On 05/10/2013 06:49 PM, mathog wrote:
It strikes me that no matter how these questions are finally resolved the resulting construct is not likely to be very compatible with other graphics formats. There may be some graphics format that has a similar construct, but in the vast majority of cases the only way the resulting graphic could be represented is as a filled closed path. The questions above, where the answers in most instances are a matter of taste, suggest that it might be better to leave this feature out of SVG entirely and let programs which want to implement a varying width stroke do so with a filter or tool that converts from the initial fixed width stroke along a path to a filled object corresponding to the varying width stroke along the same path - the resulting object being just a normal collection of Bezier and linear segments. Among other advantages, the conversion which generates the new object only needs to be done once, rather than every time the object is moved on the screen, which would be the case if SVG supported this type (assuming it was handled like glyphs and other draw items are now, by the routines in src/display). Similarly, selection (by mouse) is already in place for the converted object, but looks as if it would be pretty messy for the varying width stroke object.

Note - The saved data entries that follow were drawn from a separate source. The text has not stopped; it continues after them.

-- ==== Sys2Proof/Machine/Channel.lean ====
section
/-! DEFINITION. Items moving through channels (R52, R86, R91, R152, R169, R171): what a consumer sees and takes, what a
producer may send and sends, and when an actor becomes fireable. -/

namespace Sys2Proof.Machine

/-- EOS or an abort token: the end of a phase. -/
def Item.ends : Item → Bool
  | .eos => true
  | .abort _ => true
  | _ => false

/-- An in-band token. -/
def Item.token : Item → Bool
  | .data _ => false
  | .drop _ => false
  | _ => true

/-- The items a consumer sees, oldest first. -/
def Chan.seen (ch : Chan) : List Item := if ch.store.isSome then ch.out else ch.items

/-- The items in its track slots: those at its consumer's end and those on the loops. -/
def Chan.inTrack (ch : Chan) : Nat := ch.items.length + ch.riding.length

/-- Items on their way to the ring or in it: every later item goes there too (R171). -/
def Chan.ringed (ch : Chan) : Bool := !(ch.ring.isEmpty && ch.spilling.isEmpty)

/-- The producer's free count: free track slots plus free ring slots (R169, R171). -/
def Chan.free (ch : Chan) : Nat := (ch.depth - ch.inTrack) + (ch.ringSize - ch.ring.length - ch.spilling.length)

/-- Takes of a cycle are counted apart (R86). -/
def Chan.count (ch : Chan) (now k : Nat) : Chan := { ch with mark := now, took := if ch.mark = now then ch.took + k else k }

/-- The slots freed in a cycle, which were not free at the end of the one before (R86). -/
def Chan.freed (ch : Chan) (now : Nat) : Nat := if ch.mark = now then ch.took else 0

/-- A channel that has changed within a cycle: the slots it has more than before were freed in it (R86). -/
def Chan.since (ch : Chan) (now : Nat) (old : Chan) : Chan := if old.free < ch.free then ch.count now (ch.free - old.free) else ch

/-- Everything the channel holds lies before its consumer, which sees what enters at once. -/
def Chan.direct (ch : Chan) : Bool := ch.store.isNone && ch.ring.isEmpty && ch.spilling.isEmpty && ch.vc.isNone

/-- What enters goes to the ring: the track is full, or the ring holds an item (R171). -/
def Chan.spills (ch : Chan) : Bool :=
  !(ch.sink && ch.direct) && ch.ringSize != 0 && (ch.ringed || decide (ch.depth ≤ ch.inTrack))

/-- An item comes out of the ring into the track before the consumer; with a store, before the store. A consumer that discards takes it there.
DEDUCED (log entry 32). -/
def Chan.refill (ch : Chan) (it : Item) : Chan :=
  if ch.store.isSome then { ch with items := ch.items ++ [it] }
  else if ch.sink then { ch with sink := !it.ends, live := !it.ends }
  else { ch with items := ch.items ++ [it] }

/-- The ring of a channel about to take an item has room for it: where it is full, its oldest item first takes a free slot of the track (R171). -/
def Chan.ringRoom (ch : Chan) : Chan :=
  if ch.ring.length + ch.spilling.length < ch.ringSize then ch
  else match ch.ring, ch.spilling with
    | it :: rest, _ => Chan.refill { ch with ring := rest } it
    | [], it :: rest => Chan.refill { ch with spilling := rest } it.2
    | [], [] => ch

/-- The slots freed before an item enters: that of a full ring's oldest item which a consumer that discards takes (R86, R171). -/
def Chan.ringGain (ch : Chan) : Nat := if ch.spills then ch.ringRoom.free - ch.free else 0

/-- An item enters at the producer's end; `id` is the name of its ring write, or of its way over the loops, if it makes one. A consumer that discards takes it there,
when nothing stands before it. In a channel that rides the loops it is first on its way (R207). DEDUCED (log entry 32). -/
def Chan.push (ch : Chan) (id : Nat) (it : Item) : Chan :=
  if ch.sink && ch.direct then { ch with sink := !it.ends, live := !it.ends }
  else if ch.spills then
    let ch1 := ch.ringRoom
    { ch1 with spilling := ch1.spilling ++ [(id, it)], live := true }
  else if ch.vc.isSome then { ch with riding := ch.riding ++ [{ id := id, flits := false, item := it }], live := true }
  else { ch with items := ch.items ++ [it], live := true }

/-- An item that has come by the loops joins the track before the consumer; with a store, before the store. A consumer that discards takes
it, when nothing stands before it. -/
def Chan.landed (ch : Chan) (it : Item) : Chan :=
  if ch.sink && ch.store.isNone && ch.ring.isEmpty && ch.spilling.isEmpty then { ch with sink := !it.ends, live := !it.ends }
  else { ch with items := ch.items ++ [it] }

/-- An item reaches the consumer's end: a consumer that discards takes it there. DEDUCED (log entry 32). -/
def Chan.arrive (ch : Chan) (it : Item) : Chan :=
  if ch.sink then { ch with sink := !it.ends, live := !it.ends }
  else if ch.store.isSome then { ch with out := ch.out ++ [it] } else { ch with items := ch.items ++ [it] }

/-- The oldest item on the loops, none of its flits being there still, comes to the consumer's end. DESIGN CHOICE (log entry 33). -/
def Chan.land (ch : Chan) : Chan :=
  match ch.riding with
  | r :: rest => if r.flits then ch else Chan.landed { ch with riding := rest } r.item
  | [] => ch

/-- The consumer takes its first k items. -/
def Chan.pop (ch : Chan) (k : Nat) : Chan :=
  let taken := ch.seen.take k
  let live := match taken.getLast? with
    | some it => if it.ends then false else ch.live
    | none => ch.live
  if ch.store.isSome then { ch with out := ch.out.drop k, live := live } else { ch with items := ch.items.drop k, live := live }

/-- The virtual channel that carries a channel's items between clusters, by their package indices (R207). -/
def channelVc (prod cons : Nat) : Option Nat := if prod = cons then none else if prod < cons then some 2 else some 3

/-- Two clusters of one die that stand side by side (R12). -/
def adjacent (a b : Nat) : Bool :=
  dieOf a == dieOf b && (let (x, y, v, w) := (a % 8, a % 64 / 8, b % 8, b % 64 / 8)
    (x == v && (y == w + 1 || w == y + 1)) || (y == w && (x == v + 1 || v == x + 1)))

/-- A completion handle that nothing has reached yet (R182): sixteen items, joined to no channel (port 0 is an input, which
produces nothing). -/
def completionChan : Chan :=
  { prodCl := 0, prodPort := 0, depth := Config.completionItems, vc := none, op := Order.blank, oc := Order.blank, items := [], store := none,
    out := [], riding := [], ringSize := 0, ring := [], spilling := [], sink := false, live := false, mark := 0, took := 0 }

/-- The key of a unit port: 16 · element address + port. -/
def portKey (el port : Nat) : Nat := 16 * el + port

/-- The incoming channel of a handle, a completion handle's among them. -/
def Cluster.inHandle (c : Cluster) (h : Nat) : Option Chan :=
  match c.chan (portKey 0x20 h) with
  | some ch => some ch
  | none => if c.handleCmpl h then some completionChan else none

/-- The items an incoming handle holds: a completion handle holds sixteen, and later completions wait behind them (R182). -/
def Cluster.handleItems (c : Cluster) (h : Nat) : List Item :=
  let items := ((c.inHandle h).map Chan.seen).getD []
  if c.handleCmpl h then items.take Config.completionItems else items

/-- Consumers of a producer port: cluster and channel key. -/
def State.outsOf (s : State) (cl port : Nat) : List (Nat × Nat) :=
  s.clusters.flatMap (fun (k, c) =>
    (c.chans.filter (fun x => x.2.prodCl == cl && x.2.prodPort == port)).map (fun x => (k, x.1)))

/-- The free count of a producer port over every branch of its fan-out (R52, R86); none without a channel. -/
def State.outFree (s : State) (cl port : Nat) : Option Nat :=
  (s.outsOf cl port).foldl (fun acc (k, key) =>
    match (s.cluster k).chan key with
    | some ch => some (match acc with | some n => Nat.min n ch.free | none => ch.free)
    | none => acc) none

/-- At least n slots are free on every branch; a port that no channel leaves has no limit. -/
def State.hasFree (s : State) (cl port n : Nat) : Bool :=
  match s.outFree cl port with
  | some m => decide (n ≤ m)
  | none => true

/-- At least n slots of every branch were free at the end of the cycle before one (R86). -/
def State.hadFree (s : State) (cl port now n : Nat) : Bool :=
  (s.outsOf cl port).all (fun (k, key) => match (s.cluster k).chan key with
    | some ch => decide (n + ch.freed now ≤ ch.free)
    | none => true)

/-- Changes a channel. -/
def State.modChan (s : State) (cl key : Nat) (f : Chan → Chan) : State :=
  s.modCluster cl (fun c => match c.chan key with | some ch => c.setChan key (f ch) | none => c)

/-! ## Configurations about to take effect (R52, R62) -/

/-- Every channel that a pending configuration replaces has carried EOS to its consumer. A channel on which no phase is in progress, since
nothing has entered it yet or its last phase has ended, counts as one that has. DESIGN CHOICE (log entry 48): R52 speaks of a channel that
carries EOS alone. -/
def State.replacedIdle (s : State) (p : Pending) : Bool :=
  p.replaced.all (fun x => match (s.cluster x.1).chan x.2 with
    | some ch => !ch.live
    | none => true)

/-- A pending configuration is about to change an element, which accepts no new firing. -/
def State.settling (s : State) (cl el : Nat) : Bool :=
  match (s.cluster cl).pending with
  | some p => decide (p.due ≤ s.now) && p.fields.any (fun f => f.1 / 256 == el) && s.replacedIdle p
  | none => false

/-! ## Fireability (R91, R314) -/

/-- The token counter of an incoming handle meets a rate: enough items, or EOS or an abort token at the front. -/
def Cluster.inReady (c : Cluster) (h r : Nat) : Bool :=
  let items := c.handleItems h
  decide (r ≤ items.length) || (match items.head? with | some it => it.ends | none => false)

/-- An idle actor may fire: every incoming rate handle has its items, every outgoing one its free slots. -/
def State.fireable (s : State) (cl m : Nat) : Bool :=
  let c := s.cluster cl
  c.slotValid m && !c.slotTrap m &&
  (List.range 16).all (fun h =>
    let r := c.slotRate m h
    r == 0 || (if c.handleOut h then s.hasFree cl (portKey 0x20 h) r else c.inReady h r))

/-- Idle actors of a cluster that have become fireable are marked so, with this cycle as their ready time; one that a configuration
has retired is idle again (R90). One that was fireable under the rates a configuration changes stays fireable. DESIGN CHOICE (log entry 49). -/
def refresh (s : State) (cl : Nat) : State :=
  s.modCluster cl (fun c =>
    (List.range 16).foldl (fun c m =>
      if (c.slot m).status = .idle ∧ s.fireable cl m then c.setSlot m { c.slot m with status := .fireable, ready := s.now }
      else if (c.slot m).status = .fireable ∧ (!c.slotValid m || c.slotTrap m) then c.setSlot m { c.slot m with status := .idle }
      else c) c)

/-- An item of another channel from the same stop to the same stop, on one virtual channel, was sent before and has not arrived (R205, R215). -/
def Cluster.landsLater (c : Cluster) (prod id : Nat) : Bool :=
  c.chans.any (fun x => x.2.prodCl == prod && x.2.riding.any (fun r => decide (r.id < id)))

/-- The oldest item of a channel on the loops comes to its consumer's end, behind all that its producer's stop has sent there before, and
unless that stop stalls for a stamp (R209). -/
def landItem (s : State) (cl key : Nat) : State :=
  match ((s.cluster cl).chan key).bind (fun ch => ch.riding.head?.map (fun r => (ch.prodCl, r.id))) with
  | none => s
  | some (prod, id) =>
    if (s.cluster cl).landsLater prod id || s.stopStalls prod 2 then s
    else
      let s1 := s.modChan cl key (fun ch => ch.land.since s.now ch)
      if key / 16 = 0x20 then refresh s1 cl else s1

/-- What moved on a channel may make an actor of either end fireable (R91). -/
def lookAround (s : State) (cl key : Nat) : State :=
  let s1 := if key / 16 = 0x20 then refresh s cl else s
  match (s1.cluster cl).chan key with
  | some ch => if ch.prodPort / 16 = 0x20 then refresh s1 ch.prodCl else s1
  | none => s1

/-- The consumer of a channel takes its first k items; a sequencer that feeds or reads it may gain a fireable actor. -/
def takeItems (s : State) (cl key k : Nat) : State :=
  match (s.cluster cl).chan key with
  | none => s
  | some ch =>
    let s1 := s.setCluster cl ((s.cluster cl).setChan key ((ch.pop k).since s.now ch))
    if ch.prodPort / 16 = 0x20 then refresh s1 ch.prodCl else s1

/-- Items before the first EOS or abort token. -/
def untilEnd : List Item → Nat
  | [] => 0
  | it :: its => if it.ends then 0 else untilEnd its + 1

/-- The consumer of a channel discards its items up to and including EOS or an abort token, those that have yet to arrive too. -/
def discardPhase (s : State) (cl key : Nat) : State :=
  let items := (((s.cluster cl).chan key).map Chan.seen).getD []
  let k := untilEnd items
  if k < items.length then takeItems s cl key (k + 1) else (takeItems s cl key k).modChan cl key (fun ch => { ch with sink := true })

/-- An abort token stands before everything a consumer sees. -/
def Chan.cutWith (st : Cause) (ch : Chan) : Chan :=
  if ch.store.isSome then { ch with out := .abort st :: ch.out } else { ch with items := .abort st :: ch.items }

/-- An item enters one channel; a ring write takes a name, and so does a way over the loops. -/
def State.enter (s : State) (cl key : Nat) (it : Item) : State :=
  match (s.cluster cl).chan key with
  | none => s
  | some ch =>
    let s1 := s.setCluster cl ((s.cluster cl).setChan key (if ch.ringGain = 0 then ch.push s.nextId it else (ch.push s.nextId it).count s.now ch.ringGain))
    if ch.spills || ch.vc.isSome then { s1 with nextId := s1.nextId + 1 } else s1

/-- An item as it leaves a cluster: every EOS of an aborting gang leaves as an abort token with the error's cause (R274). -/
def State.asSent (s : State) (cl : Nat) (it : Item) : Item :=
  match it, s.abortingAt cl with
  | .eos, some c => .abort c
  | it, _ => it

/-- An item leaves a producer port into every channel of its fan-out. -/
def sendItem (s : State) (cl port : Nat) (it : Item) : State :=
  (s.outsOf cl port).foldl (fun s (k, key) =>
    let s1 := s.enter k key (s.asSent cl it)
    if key / 16 = 0x20 then refresh s1 k else s1) s

/-- Items leave in sequence. -/
def sendItems (s : State) (cl port : Nat) (its : List Item) : State := its.foldl (fun s it => sendItem s cl port it) s

end Sys2Proof.Machine
end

If you convert a stroke with varying width to a path describing its outline right away you will not be able to edit the original stroke afterwards (but just the outline) because the inverse operation - guessing the variable width stroke from a path describing its outline - is between messy and impossible.
Storing both the outline and the original stroke is redundant.
The main application of variable width strokes are artistic drawings where you want to be able to edit the stroke in all its properties at any time.
I would guess that the computational load of the stroke calculation is neg- legible, especially when you place the support points of the outline at nodes. If there is any problem with that, a renderer could just cache the stroke outline.